Переговоры затягивались. Представители обеих сторон неимоверно вымотались и подумывали о перерыве. Зачинщица и главная двигающая все это действо сила - Марина - в минуты особенно напряженные начинала жалеть, что решила разводиться. Каждая последующая встреча с адвокатами супруга вызывала новые удушающе-болезненные воспоминания о прошлом. Теперь казалось, что это была не ее настоящая жизнь, а лишь сладкий сон в летнюю ночь, проведенную под открытым небом на вилле в Лос-Анджелесе.
- Марина Аркадьевна, позвольте Вам напомнить, что недвижимость Григория Анатольевича, приобретенная до брака, не подлежит разделу при разводе. Вы не можете претендовать на квартиру в Женеве, виллу в Сочи и таунхаус в Греции. И давайте не будем возвращаться к этому вопросу.

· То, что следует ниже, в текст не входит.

-- ==== Sys2Proof/Machine/Clock.lean ====
section
/-!
DEFINITION. The station's clock: which of its own timers end when, and how time passes. The rows of the table that are
the ends of the part's own timers, the grant of an idle link and the end of a drive transaction, are taken by the block itself when time passes the
moment at which they are due (DESIGN CHOICE, log 3).
-/
namespace Sys2Proof.Machine

/-- The rows that the passing of time brings about. -/
inductive TimedEvent where
  | pitchTimeout
  | coldStop
  | valveClose (i : LocalHead)
  | claimRetry (i : LocalHead)
  | drawExpiry (src : Address) (head : Nat)
  | holdExpiry
  | holdRenewal
  | stloSample
  | silence
  | relistenEnd
  | transactionEnd
  | driveGrant
  | resultWait (i : LocalHead)
  | verdictExpiry
  | joinTimer
  | joinWindow
  deriving DecidableEq, Repr

/-- What a timed row does when it is taken. -/
def TimedEvent.fire (e : TimedEvent) (s : State) : State :=
  match e with
  | .pitchTimeout => s.pitchTimeout
  | .coldStop => s.coldStop
  | .valveClose i => s.valveCloseTime i
  | .claimRetry i => s.claimRetry i
  | .drawExpiry src g => s.drawEntryExpiry src g
  | .holdExpiry => s.holdExpiry
  | .holdRenewal => s.holdRenewal
  | .stloSample => s.stloSample
  | .silence => s.silenceThreshold
  | .relistenEnd => s.relistenEnd
  | .transactionEnd => s.transactionEnd
  | .driveGrant => s.driveGrant
  | .resultWait i => s.resultWaitExpiry i
  | .verdictExpiry => s.verdictExpiry
  | .joinTimer => s.joinTimer
  | .joinWindow => s.joinWindowPass

/-- A row due at a time, where a condition makes it due at all. -/
def dueIf (c : Bool) (t : Nat) (e : TimedEvent) : List (Nat × TimedEvent) :=
  if c then [(t, e)] else []

/-- A row due at the end of a timer, where it runs. -/
def dueAt (t : Option Nat) (e : TimedEvent) : List (Nat × TimedEvent) :=
  match t with
  | some d => [(d, e)]
  | none => []

/-- The end of a head's retry wait, where it runs. -/
def retryEnd (c : Claim) : Option Nat :=
  match c.state with
  | .retry t => some t
  | .none | .queued | .onBus _ => none

/-- The timed rows of one head (R19, R72, R95). -/
def State.headTimers (s : State) (i : LocalHead) : List (Nat × TimedEvent) :=
  dueIf (decide ((s.head i).phase = .flushing) && (s.head i).valveOpen) (s.head i).valveCloseAt (.valveClose i)
    ++ dueAt (retryEnd (s.claim i)) (.claimRetry i)
    ++ dueAt (s.slot i).resultWait (.resultWait i)

/-- The end of the join window, where it runs (R171). -/
def windowEnd : JoinWindow → Option Nat
  | .running t => some t
  | .notStarted | .passed => none

/-- The expiry of the oldest awaiting-verdict entry (R128). -/
def State.expiryTimer (s : State) : List (Nat × TimedEvent) :=
  match s.vu.awaiting with
  | e :: _ => [(e.cappedAt + s.setup.Lv * Config.second, .verdictExpiry)]
  | [] => []

/-- Every timed row that is due at some time, as the state stands. Among rows due at one time the first listed is taken
first (DESIGN CHOICE, log 3: the spec allows either order). No timer runs during a reset. -/
def State.timers (s : State) : List (Nat × TimedEvent) :=
  if s.sc.inReset then []
  else
    s.headTimers 0 ++ s.headTimers 1 ++ s.headTimers 2 ++ s.headTimers 3
      ++ s.sdu.table.map (fun e => (e.endAt, .drawExpiry e.src e.head))
      ++ dueAt s.sdu.hold .holdExpiry ++ dueAt s.sdu.renewal .holdRenewal ++ dueAt s.sdu.relisten .relistenEnd
      ++ dueIf s.stloDue s.now .stloSample
      ++ dueIf (s.capping && !s.sdu.isolated) (s.lbi.silenceStart + Config.silenceLimit) .silence
      ++ dueIf (s.joined && decide (1 ≤ s.ttu.pitchCount) && decide (s.ttu.tPitch ≠ Config.turretStopped))
          (s.ttu.pitchStart + Config.turretStopped) .pitchTimeout
      ++ dueIf (s.joined && !s.ttu.coldFired) (s.ttu.coldStart + s.setup.Tcold * Config.second) .coldStop
      ++ dueIf (s.joined && s.ttu.coldWaits) s.now .coldStop
      ++ s.expiryTimer
      ++ dueAt (s.dlc.current.map (·.endsAt)) .transactionEnd
      ++ dueIf (s.dlc.current.isNone && s.granted.isSome) s.now .driveGrant
      ++ (if s.joined then [] else dueAt s.sc.joinTimer .joinTimer)
      ++ dueAt (windowEnd s.sc.window) .joinWindow

/-- The earliest row of a list, the first listed among those of one time. -/
def earliest : List (Nat × TimedEvent) → Option (Nat × TimedEvent)
  | [] => none
  | x :: xs => match earliest xs with
    | some y => if y.1 < x.1 then some y else some x
    | none => some x

/-- The clock stands at a time. -/
def State.setNow (s : State) (t : Nat) : State :=
  { s with now := t }

/-- Time passes to `target`: every row due before then is taken at its time, the earliest first. -/
def State.passTo (target : Nat) : Nat → State → State
  | 0, s => s.setNow target
  | n + 1, s => match earliest s.timers with
    | some (d, e) => if d < target then passTo target n (e.fire (s.setNow (max s.now d))) else s.setNow target
    | none => s.setNow target

/-- `dt` µs pass. The bound on the number of rows taken is more than can fall due: 512 at one moment and one a µs. -/
def State.elapse (s : State) (dt : Nat) : State :=
  if dt = 0 then s else s.passTo (s.now + dt) (dt + 512)

/-- A command acts at its moment, and only on a part that is not in reset (R26, R107, R108; log 7). -/
def State.whenLive (s : State) (dt : Nat) (f : State → State) : State :=
  let t := s.elapse dt
  if t.sc.inReset then t else f t

/-- A command of the turret acts after the join only: in JOINING the TTU is inactive (R1). -/
def State.whenJoined (s : State) (dt : Nat) (f : State → State) : State :=
  s.whenLive dt fun t => if t.joined then f t else t

end Sys2Proof.Machine
end

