-- ==== Sys2Proof/Certificates/Slice0/Obligations.lean ====
section
/-!
DEFINITION. The statements about the station, for the provers. In each, `t` is the station at the moment of the command:
the time before it has passed (`s.elapse dt`, log 1) and, for a frame from another station, what every such frame does is
done (`s.heard dt src`). `u` is the next state.
-/
open Sys2Proof Sys2Proof.Machine

/-! ## Steps -/

/-- A step takes the front command and runs it on the state with the queue's rest. -/
def Obligations.StepRunsTheFrontCommand : Prop :=
  ∀ (s : State) (c : Instr) (rest : List Instr),
    s.pending = c :: rest → step s = exec c { s with pending := rest }

/-- Every command completes with a next state, leaves the queue alone and moves the clock by the time before it (log 1);
on an empty queue one µs passes (log 2). Both clocks are the model's choice. -/
def Obligations.EveryCommandCompletes : Prop :=
  (∀ (s : State) (c : Instr), ∃ u, exec c s = .next u ∧ u.pending = s.pending ∧ u.now = s.now + elapsedBefore c)
    ∧ ∀ s : State, s.pending = [] → ∃ u, step s = .next u ∧ u.pending = [] ∧ u.now = s.now + 1

/-- Time passes (log 3): where no timed row is due before the command's moment only the clock moves; a row due before it
is taken at its time, and where a further row is due before it then, at once or later, that one is taken next, and so on.
Of the rows due the earliest is taken, the first listed among those of one time. The timers are listed row by row, each
with the time at which it is due: during a reset there is none. The model's choices among them: that the end of a
drive transaction is such a row (log 3), that a cold stop may be due after the crossing of its moment (log 32), and that a
sample of the steam-low input is due at once where the level behind its filter is not the level taken (log 18). -/
def Obligations.TimeTakesTheRowDueFirst : Prop :=
  (∀ (s : State) (dt : Nat),
    ((∀ x ∈ s.timers, s.now + dt ≤ x.1) → s.elapse dt = { s with now := s.now + dt })
    ∧ (0 < dt → ∀ x ∈ earliest s.timers, x.1 < s.now + dt →
      let u := x.2.fire { s with now := max s.now x.1 }
      ((∀ y ∈ u.timers, s.now + dt ≤ y.1) → s.elapse dt = { u with now := s.now + dt })
      ∧ ∀ y ∈ earliest u.timers, y.1 < s.now + dt →
        let w := y.2.fire { u with now := max u.now y.1 }
        (∀ z ∈ w.timers, s.now + dt ≤ z.1) → s.elapse dt = { w with now := s.now + dt })
    ∧ (0 < dt → ∀ (rows : List (Nat × TimedEvent)) (u : State), rows.length ≤ dt + 512 →
      s.takesRows (s.now + dt) rows u → s.elapse dt = { u with now := s.now + dt }))
  ∧ (∀ s : State, (s.timers = [] ↔ earliest s.timers = none)
    ∧ ∀ x ∈ earliest s.timers, x ∈ s.timers ∧ (∀ y ∈ s.timers, x.1 ≤ y.1)
      ∧ ∀ y ∈ s.timers.takeWhile (fun y => y != x), x.1 < y.1)
  ∧ (∀ s : State, s.sc.inReset = true → s.timers = [])
  ∧ ∀ (s : State) (d : Nat), s.sc.inReset = false →
    let due (e : TimedEvent) : Prop := (d, e) ∈ s.timers
    (∀ i, due (.valveClose i)
      ↔ (s.head i).phase = .flushing ∧ (s.head i).valveOpen = true ∧ d = (s.head i).valveCloseAt)
    ∧ (∀ i, due (.claimRetry i) ↔ (s.claim i).state = .retry d)
    ∧ (∀ i, due (.resultWait i) ↔ (s.slot i).resultWait = some d)
    ∧ (∀ src g, due (.drawExpiry src g) ↔ ∃ e ∈ s.sdu.table, e.src = src ∧ e.head = g ∧ e.endAt = d)
    ∧ (due .holdExpiry ↔ s.sdu.hold = some d)
    ∧ (due .holdRenewal ↔ s.sdu.renewal = some d)
    ∧ (due .relistenEnd ↔ s.sdu.relisten = some d)
    ∧ (due .stloSample ↔ s.sdu.stloInput ≠ s.sdu.stlo ∧ d = s.now)
    ∧ (due .silence ↔ (s.sc.mode = .running ∨ s.sc.mode = .jog) ∧ s.sdu.isolated = false
      ∧ d = s.lbi.silenceStart + 250000)
    ∧ (due .pitchTimeout ↔ s.joined = true ∧ 1 ≤ s.ttu.pitchCount ∧ s.ttu.tPitch ≠ 4000000
      ∧ d = s.ttu.pitchStart + 4000000)
    ∧ (due .coldStop ↔ s.joined = true ∧ (s.ttu.coldFired = false ∧ d = s.ttu.coldStart + s.setup.Tcold * 1000000
      ∨ s.ttu.coldWaits = true ∧ d = s.now))
    ∧ (due .verdictExpiry ↔ ∃ e ∈ s.vu.awaiting.head?, d = e.cappedAt + s.setup.Lv * 1000000)
    ∧ (due .transactionEnd ↔ ∃ x ∈ s.dlc.current, x.endsAt = d)
    ∧ (due .driveGrant ↔ s.dlc.current = none ∧ (∃ i, (s.slot i).pending ≠ none) ∧ d = s.now)
    ∧ (due .joinTimer ↔ s.joined = false ∧ s.sc.joinTimer = some d)
    ∧ (due .joinWindow ↔ s.sc.window = .running d)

- У нас ребенок, позвольте Вам, дорогой мой, напомнить. И он наследник.
Марина понадеялась на свое престижное юридическое образование и пыталась сначала сама скрутить всех этих шестерок мужа в бараний рог. Но Гриша не пожалел гонораров. С кем - с кем, а с его любимцем Пригоровым тягаться невыносимо даже светилам юреспруденции. Маньяк своего дела, бультерьер-чемпион с мертвой хваткой зазубренных клыков. Марина наняла конечно специалистов, но это поспособствовало не столько результатам, сколько размазыванию жирного масла обстоятельств тонким слоем по опухшей дрожжевой булке времени. Хотя ясно было сразу - Гриша не отдаст ничего, кроме квартиры в Москве. Зря вся эта возня, зря.

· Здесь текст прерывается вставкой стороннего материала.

-- ==== Sys2Proof/Laws/Frame.lean ====
section
/-!
SUPPORT. What changes only some pieces of the state: the rules for putting such facts together, and one lemma for each
update and each shared operation of Ops.
-/
namespace Sys2Proof.Machine

/-! ## Putting frames together -/

theorem Piece.same_refl (s : State) (p : Piece) : p.same s s := by
  cases p <;> simp [Piece.same]

theorem Piece.same_trans {s t u : State} {p : Piece} (h₁ : p.same s t) (h₂ : p.same t u) : p.same s u := by
  cases p <;> simp_all [Piece.same]

theorem ChangesOnly.refl (ps : List Piece) (s : State) : ChangesOnly ps s s :=
  fun p => Or.inr (Piece.same_refl s p)

theorem ChangesOnly.mono {ps qs : List Piece} {s t : State} (h : ChangesOnly ps s t) (hs : ps ⊆ qs) :
    ChangesOnly qs s t :=
  fun p => (h p).imp (fun m => hs m) id

/-- As `mono`, for lists whose members can be compared by evaluation. -/
theorem ChangesOnly.widen {ps qs : List Piece} {s t : State} (h : ChangesOnly ps s t)
    (hs : (ps.all fun p => qs.contains p) = true) : ChangesOnly qs s t :=
  h.mono fun p hp => by simpa using List.all_eq_true.1 hs p hp

theorem ChangesOnly.comp {ps qs : List Piece} {s t u : State} (h₁ : ChangesOnly ps s t) (h₂ : ChangesOnly qs t u) :
    ChangesOnly (ps ++ qs) s u := by
  intro p
  rcases h₁ p with m | e
  · exact Or.inl (List.mem_append_left _ m)
  · rcases h₂ p with m' | e'
    · exact Or.inl (List.mem_append_right _ m')
    · exact Or.inr (Piece.same_trans e e')

theorem ChangesOnly.trans {ps : List Piece} {s t u : State} (h₁ : ChangesOnly ps s t) (h₂ : ChangesOnly ps t u) :
    ChangesOnly ps s u :=
  (h₁.comp h₂).mono (by simp)

/-- A piece that is not in the list is the same after as before. -/
theorem ChangesOnly.keeps {ps : List Piece} {s t : State} (h : ChangesOnly ps s t) (p : Piece) (hp : p ∉ ps) :
    p.same s t :=
  (h p).resolve_left hp

theorem ChangesOnly.ite {ps : List Piece} {c : Prop} [Decidable c] {s t u : State} (h₁ : c → ChangesOnly ps s t)
    (h₂ : ¬c → ChangesOnly ps s u) : ChangesOnly ps s (if c then t else u) := by
  split
  · exact h₁ ‹_›
  · exact h₂ ‹_›

/-- An action taken at each owned head in turn. -/
theorem ChangesOnly.eachOwned {ps : List Piece} (s : State) {act : LocalHead → State → State}
    (h : ∀ i t, ChangesOnly ps t (act i t)) : ChangesOnly ps s (s.eachOwned act) := by
  unfold State.eachOwned
  generalize s.owned = l
  induction l generalizing s with
  | nil => exact ChangesOnly.refl _ _
  | cons i l ih => exact (h i s).trans (ih _)

/-! ## Updates -/

theorem updHead_only (s : State) (i : LocalHead) (f : Head → Head) : ChangesOnly [.head i] s (s.updHead i f) := by
  intro p
  cases p <;> simp [Piece.same, State.claim, State.slot, State.learned]
  next j => by_cases h : j = i <;> simp [h, State.head_updHead_other]

theorem updClaim_only (s : State) (i : LocalHead) (f : Claim → Claim) : ChangesOnly [.claim i] s (s.updClaim i f) := by
  intro p
  cases p <;> simp [Piece.same, State.head, State.slot, State.learned]
  next j => by_cases h : j = i <;> simp [h, State.claim_updClaim_other]

theorem updSlot_only (s : State) (i : LocalHead) (f : DriveSlot → DriveSlot) :
    ChangesOnly [.slot i] s (s.updSlot i f) := by
  intro p
  cases p <;> simp [Piece.same, State.head, State.claim, State.learned]
  next j => by_cases h : j = i <;> simp [h, State.slot_updSlot_other]

theorem updLearned_only (s : State) (i : LocalHead) (f : VerdictSlot → VerdictSlot) :
    ChangesOnly [.learned i] s (s.updLearned i f) := by
  intro p
  cases p <;> simp [Piece.same, State.head, State.claim, State.slot]
  next j => by_cases h : j = i <;> simp [h, State.learned_updLearned_other]

theorem updCounters_only (s : State) (i : LocalHead) (f : HeadCounters → HeadCounters) :
    ChangesOnly [.headCounts i] s (s.updCounters i f) := by
  intro p
  cases p <;> simp [Piece.same, State.head, State.claim, State.slot, State.learned]
  next j => by_cases h : j = i <;> simp [h, PerHead.get_upd]

theorem setLatched_only (s : State) (n : Notice) : ChangesOnly [.latched] s (s.setLatched n) := by
  intro p
  cases p <;> simp [Piece.same, State.head, State.claim, State.slot, State.learned]

theorem nextAge_only (s : State) : ChangesOnly [.queue] s s.nextAge := by
  intro p
  cases p <;> simp [Piece.same, State.head, State.claim, State.slot, State.learned]

theorem setNow_only (s : State) (t : Nat) : ChangesOnly [.now] s (s.setNow t) := by
  intro p
  cases p <;> simp [Piece.same, State.head, State.claim, State.slot, State.learned]

theorem setDir_only (s : State) (d : Direction) : ChangesOnly [.ttu] s (s.setDir d) := by
  intro p
  cases p <;> simp [Piece.same, State.head, State.claim, State.slot, State.learned]

theorem setMode_only (s : State) (m : StationMode) : ChangesOnly [.mode] s (s.setMode m) := by
  intro p
  cases p <;> simp [Piece.same, State.head, State.claim, State.slot, State.learned]

theorem frameEnd_only (s : State) : ChangesOnly [.receive] s s.frameEnd := by
  intro p
  cases p <;> simp [Piece.same, State.head, State.claim, State.slot, State.learned]

theorem flag_only (s : State) (i : LocalHead) (f : JarFlag) : ChangesOnly [.head i] s (s.flag i f) :=
  updHead_only s i _

theorem markJog_only (s : State) (i : LocalHead) : ChangesOnly [.head i] s (s.markJog i) :=
  ChangesOnly.ite (fun _ => flag_only s i _) (fun _ => ChangesOnly.refl _ _)

theorem endClaims_only (s : State) (i : LocalHead) : ChangesOnly [.head i] s (s.endClaims i) :=
  updHead_only s i _

theorem setPhase_only (s : State) (i : LocalHead) (p : Phase) : ChangesOnly [.head i] s (s.setPhase i p) :=
  updHead_only s i _

/-! ## The transmit queue -/

/-- The frame an arrival costs is the arriving frame itself, or a frame of a worse class (R163). -/
theorem lost_is_worse {e : TxEntry} {q : List TxEntry} {f : TxFrame} (h : (placeTx e q).2 = some f) :
    f = e.frame ∨ e.frame.cls < f.cls := by
  unfold placeTx at h
  split at h
  · simp at h
  · split at h
    · split at h
      · simp only [Option.some.injEq] at h
        subst h
        exact Or.inr ‹_›
      · simp only [Option.some.injEq] at h
        exact Or.inl h.symm
    · simp only [Option.some.injEq] at h
      exact Or.inl h.symm

theorem arrive_only (s : State) (e : TxEntry) : ChangesOnly [.queue, .txDrops] s (s.arrive e) := by
  intro p
  cases p <;> simp [Piece.same, State.arrive, State.head, State.claim, State.slot, State.learned]

theorem latchTxDrop_only (s : State) : ChangesOnly reporting s s.latchTxDrop := by
  unfold State.latchTxDrop
  split
  · exact ChangesOnly.refl _ _
  · dsimp only
    split
    · exact (setLatched_only s .txDrop).mono (by simp [reporting])
    · exact ((setLatched_only s .txDrop).comp ((nextAge_only _).comp (arrive_only _ _))).mono (by simp [reporting])

theorem claimRefused_only (s : State) (i : LocalHead) : ChangesOnly [.claim i] s (s.claimRefused i) :=
  ChangesOnly.ite (fun _ => updClaim_only s i _) (fun _ => updClaim_only s i _)

/-- What the SDU may change when it is told of the loss of a frame (R74). -/
def lossPieces (s : State) : TxFrame → List Piece
  | .drawClaim g _ _ => match s.localOf g with
    | some i => [.claim i]
    | none => []
  | .steamHold _ => [.renewal]
  | .drawEnd _ | .jarReport _ | .headState _ | .join _ | .notice _ | .counterReply _ _ _ _ => []

theorem takeLoss_only (s : State) (f : TxFrame) : ChangesOnly (lossPieces s f) s (s.takeLoss f) := by
  cases f <;> simp only [State.takeLoss, lossPieces] <;> try exact ChangesOnly.refl _ _
  · intro p
    cases p <;> simp [Piece.same, State.head, State.claim, State.slot, State.learned]
  · next g _ _ =>
    cases h : s.localOf g
    · exact ChangesOnly.refl _ _
    · exact claimRefused_only s _

theorem lossPieces_worse (s : State) {f : TxFrame} (h : 0 < f.cls) : lossPieces s f = [] := by
  cases f <;> simp_all [lossPieces, TxFrame.cls, TxFrame.kind, FrameKind.cls]

theorem localOf_of_same {s t : State} (h : Piece.resetting.same s t) (g : Nat) : t.localOf g = s.localOf g := by
  unfold State.localOf State.fh State.hc
  rw [h.2.2.2]

theorem lossPieces_of_same {s t : State} (h : Piece.resetting.same s t) (f : TxFrame) :
    lossPieces t f = lossPieces s f := by
  cases f <;> simp [lossPieces, localOf_of_same h]

/-- A frame that arrives changes the queue, and on a loss the drop count, the latched word, and what the SDU holds for the
frame where it is the arriving frame that is lost (R163, R74). -/
theorem enter_only (s : State) (e : TxEntry) : ChangesOnly (reporting ++ lossPieces s e.frame) s (s.enter e) := by
  unfold State.enter
  have ha := (arrive_only s e).mono (qs := reporting) (by simp [reporting])
  split
  · exact ha.mono (by simp)
  · next f hf =>
    have hd := ha.trans (latchTxDrop_only (s.arrive e))
    have hl := takeLoss_only ((s.arrive e).latchTxDrop) f
    rw [lossPieces_of_same (hd.keeps .resetting (by simp [reporting]))] at hl
    rcases lost_is_worse hf with rfl | hw
    · exact hd.comp hl
    · rw [lossPieces_worse s (by omega)] at hl
      exact (hd.comp hl).mono (by simp)

theorem handIn_only (s : State) (f : TxFrame) : ChangesOnly (reporting ++ lossPieces s f) s (s.handIn f) := by
  have h := enter_only s.nextAge (s.newEntry f)
  rw [lossPieces_of_same ((nextAge_only s).keeps .resetting (by simp))] at h
  exact ((nextAge_only s).comp h).mono (by simp [reporting, State.newEntry])

/-- Handing in a frame whose loss the SDU does not take changes no more than a report does. -/
theorem handIn_reporting (s : State) {f : TxFrame} (h : lossPieces s f = []) : ChangesOnly reporting s (s.handIn f) := by
  have := handIn_only s f
  rw [h] at this
  exact this.mono (by simp)

/-! ## Notices -/

theorem requestNotice_only (s : State) : ChangesOnly reporting s s.requestNotice :=
  ChangesOnly.ite (fun _ => ChangesOnly.refl _ _) (fun _ => handIn_reporting s rfl)

theorem latch_only (s : State) (n : Notice) : ChangesOnly reporting s (s.latch n) := by
  have h := (setLatched_only s n).mono (qs := reporting) (by simp [reporting])
  unfold State.latch
  split
  · exact ChangesOnly.refl _ _
  · split
    · exact h
    · exact h.trans (requestNotice_only _)

theorem relatch_only (w : Word) (s : State) (n : Notice) : ChangesOnly reporting s (State.relatch w s n) :=
  ChangesOnly.ite (fun _ => latch_only s n) (fun _ => ChangesOnly.refl _ _)

theorem clearNotices_only (s : State) (w : Word) : ChangesOnly reporting s (s.clearNotices w) := by
  unfold State.clearNotices
  simp only [List.foldl_cons, List.foldl_nil]
  refine ChangesOnly.trans (t := { s with sc := { s.sc with latched := s.sc.latched &&& ~~~w } }) ?_ ?_
  · intro p
    cases p <;> simp [reporting, Piece.same, State.head, State.claim, State.slot, State.learned]
  · exact (((relatch_only _ _ _).trans (relatch_only _ _ _)).trans (relatch_only _ _ _)).trans (relatch_only _ _ _)

theorem changeMask_only (s : State) (m : Word) : ChangesOnly (.mask :: reporting) s (s.changeMask m) := by
  have h : ChangesOnly [.mask] s { s with sc := { s.sc with mask := m } } := by
    intro p
    cases p <;> simp [Piece.same, State.head, State.claim, State.slot, State.learned]
  unfold State.changeMask
  dsimp only
  split
  · exact h.mono (by simp)
  · exact (h.comp (requestNotice_only _)).mono (by simp)

/-! ## Claims -/

theorem removeClaimFrame_only (s : State) (i : LocalHead) : ChangesOnly [.queue] s (s.removeClaimFrame i) := by
  intro p
  cases p <;> simp [Piece.same, State.removeClaimFrame, State.head, State.claim, State.slot, State.learned]

theorem withdrawClaim_only (s : State) (i : LocalHead) :
    ChangesOnly [.queue, .claim i, .head i] s (s.withdrawClaim i) := by
  unfold State.withdrawClaim
  split
  · exact ChangesOnly.refl _ _
  · exact ChangesOnly.refl _ _
  · exact ((removeClaimFrame_only s i).comp ((updClaim_only _ i _).comp (endClaims_only _ i))).mono (by simp)
  · exact ((updClaim_only s i _).comp (endClaims_only _ i)).mono (by simp)

/-! ## Drive requests -/

theorem request_only (s : State) (i : LocalHead) (r : DriveRequest) : ChangesOnly [.slot i] s (s.request i r) :=
  updSlot_only s i _

theorem detach_only (s : State) (i : LocalHead) (ks : List DriveKind) : ChangesOnly [.link] s (s.detach i ks) := by
  intro p
  cases p <;> simp [Piece.same, State.detach, State.head, State.claim, State.slot, State.learned]

theorem detachCycle_only (s : State) (i : LocalHead) : ChangesOnly [.link] s (s.detachCycle i) := by
  intro p
  cases p <;> simp [Piece.same, State.detachCycle, State.head, State.claim, State.slot, State.learned]

theorem withdraw_only (s : State) (i : LocalHead) (k : DriveKind) : ChangesOnly [.slot i, .link] s (s.withdraw i k) :=
  ((updSlot_only s i _).comp (detach_only _ i _)).mono (by simp)

end Sys2Proof.Machine
end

- Ребенок в данном вопросе не является аргументом, Марина Аркадьевна. Вы, как человек с высшим юридическим образованием, обязаны понимать. Мы предлагаем хороший вариант, подумайте, взвесьте все еще раз, - равнодушным бесцветным голосом бубнил помощник Пригорова.
Сам хозяин кабинета восседал в кожаном кресле во главе длинного стола, блестя в свете флюоресцентных ламп отполированной лысиной. В пухлых хватких пальчиках Пригоров крутил сигару, курить которую уже не было смысла. В размочаленном затертом виде она годилась разве что для измельчения в шредере. Приятный аромат качественного табака почему-то не влиял на лояльность оппонентов друг к другу.
Глядя на гения, можно было бы предположить, что происходящее мало его волновало, что в голове он прокручивал еще с десяток подобных бесед, мысленно прорабатывая детали и логические ловушки. Скорее всего так и было, но он неожиданно встрял в разговор, перебив помощника на полуслове.
- Мариночка, давайте пока прервемся. Я вижу, вы утомились, нам тоже придется обдумать еще разок ваши пожелания, обсудить их с Григорием Анатольевичем. Вы не согласитесь попить кофейку и разойтись доооооо... - Пригоров глянул в настольный календарь, растягивая последнее до, как будто пародируя Хворостовского, - До следующей среды, например. Вам будет удобно?
Боже, как Марине осточертела эта холеная шея, обернутая дорогой рубашкой и тошнотворно-стильным галстуком, этот прямой благородный нос и подчеркнуто-вежливый оскал. Зря все это, зря, и так уже ясно...
- Ок. Я согласна на перерыв, извольте. Если у вас пересохло в горле от желания обобрать брошенную женщину и ребенка, пожалуйста, прополощите его чем хотите. Но никакой будущей среды не будет! Ясно? Через полтора часа я готова снова обсуждать вашу мерзкую дележку. Если будут вопросы, я на связи.
- У меня, к сожалению, нет больше времени сегодня. Могу уделить Вам еще минут сорок. И предлагаю поговорить наедине за чашкой кофе. Лучше не здесь. Видится мне, так мы быстрее достигнем консенсуса.
О, это слово добило Марину как контрольный выстрел в затылок. Она потеряла остатки уважения к полированному гладкому чудовищу в брендовых штиблетах. Хам, отморозок, вышколенный Гришин пес. Ты у меня еще встанешь на задние лапы.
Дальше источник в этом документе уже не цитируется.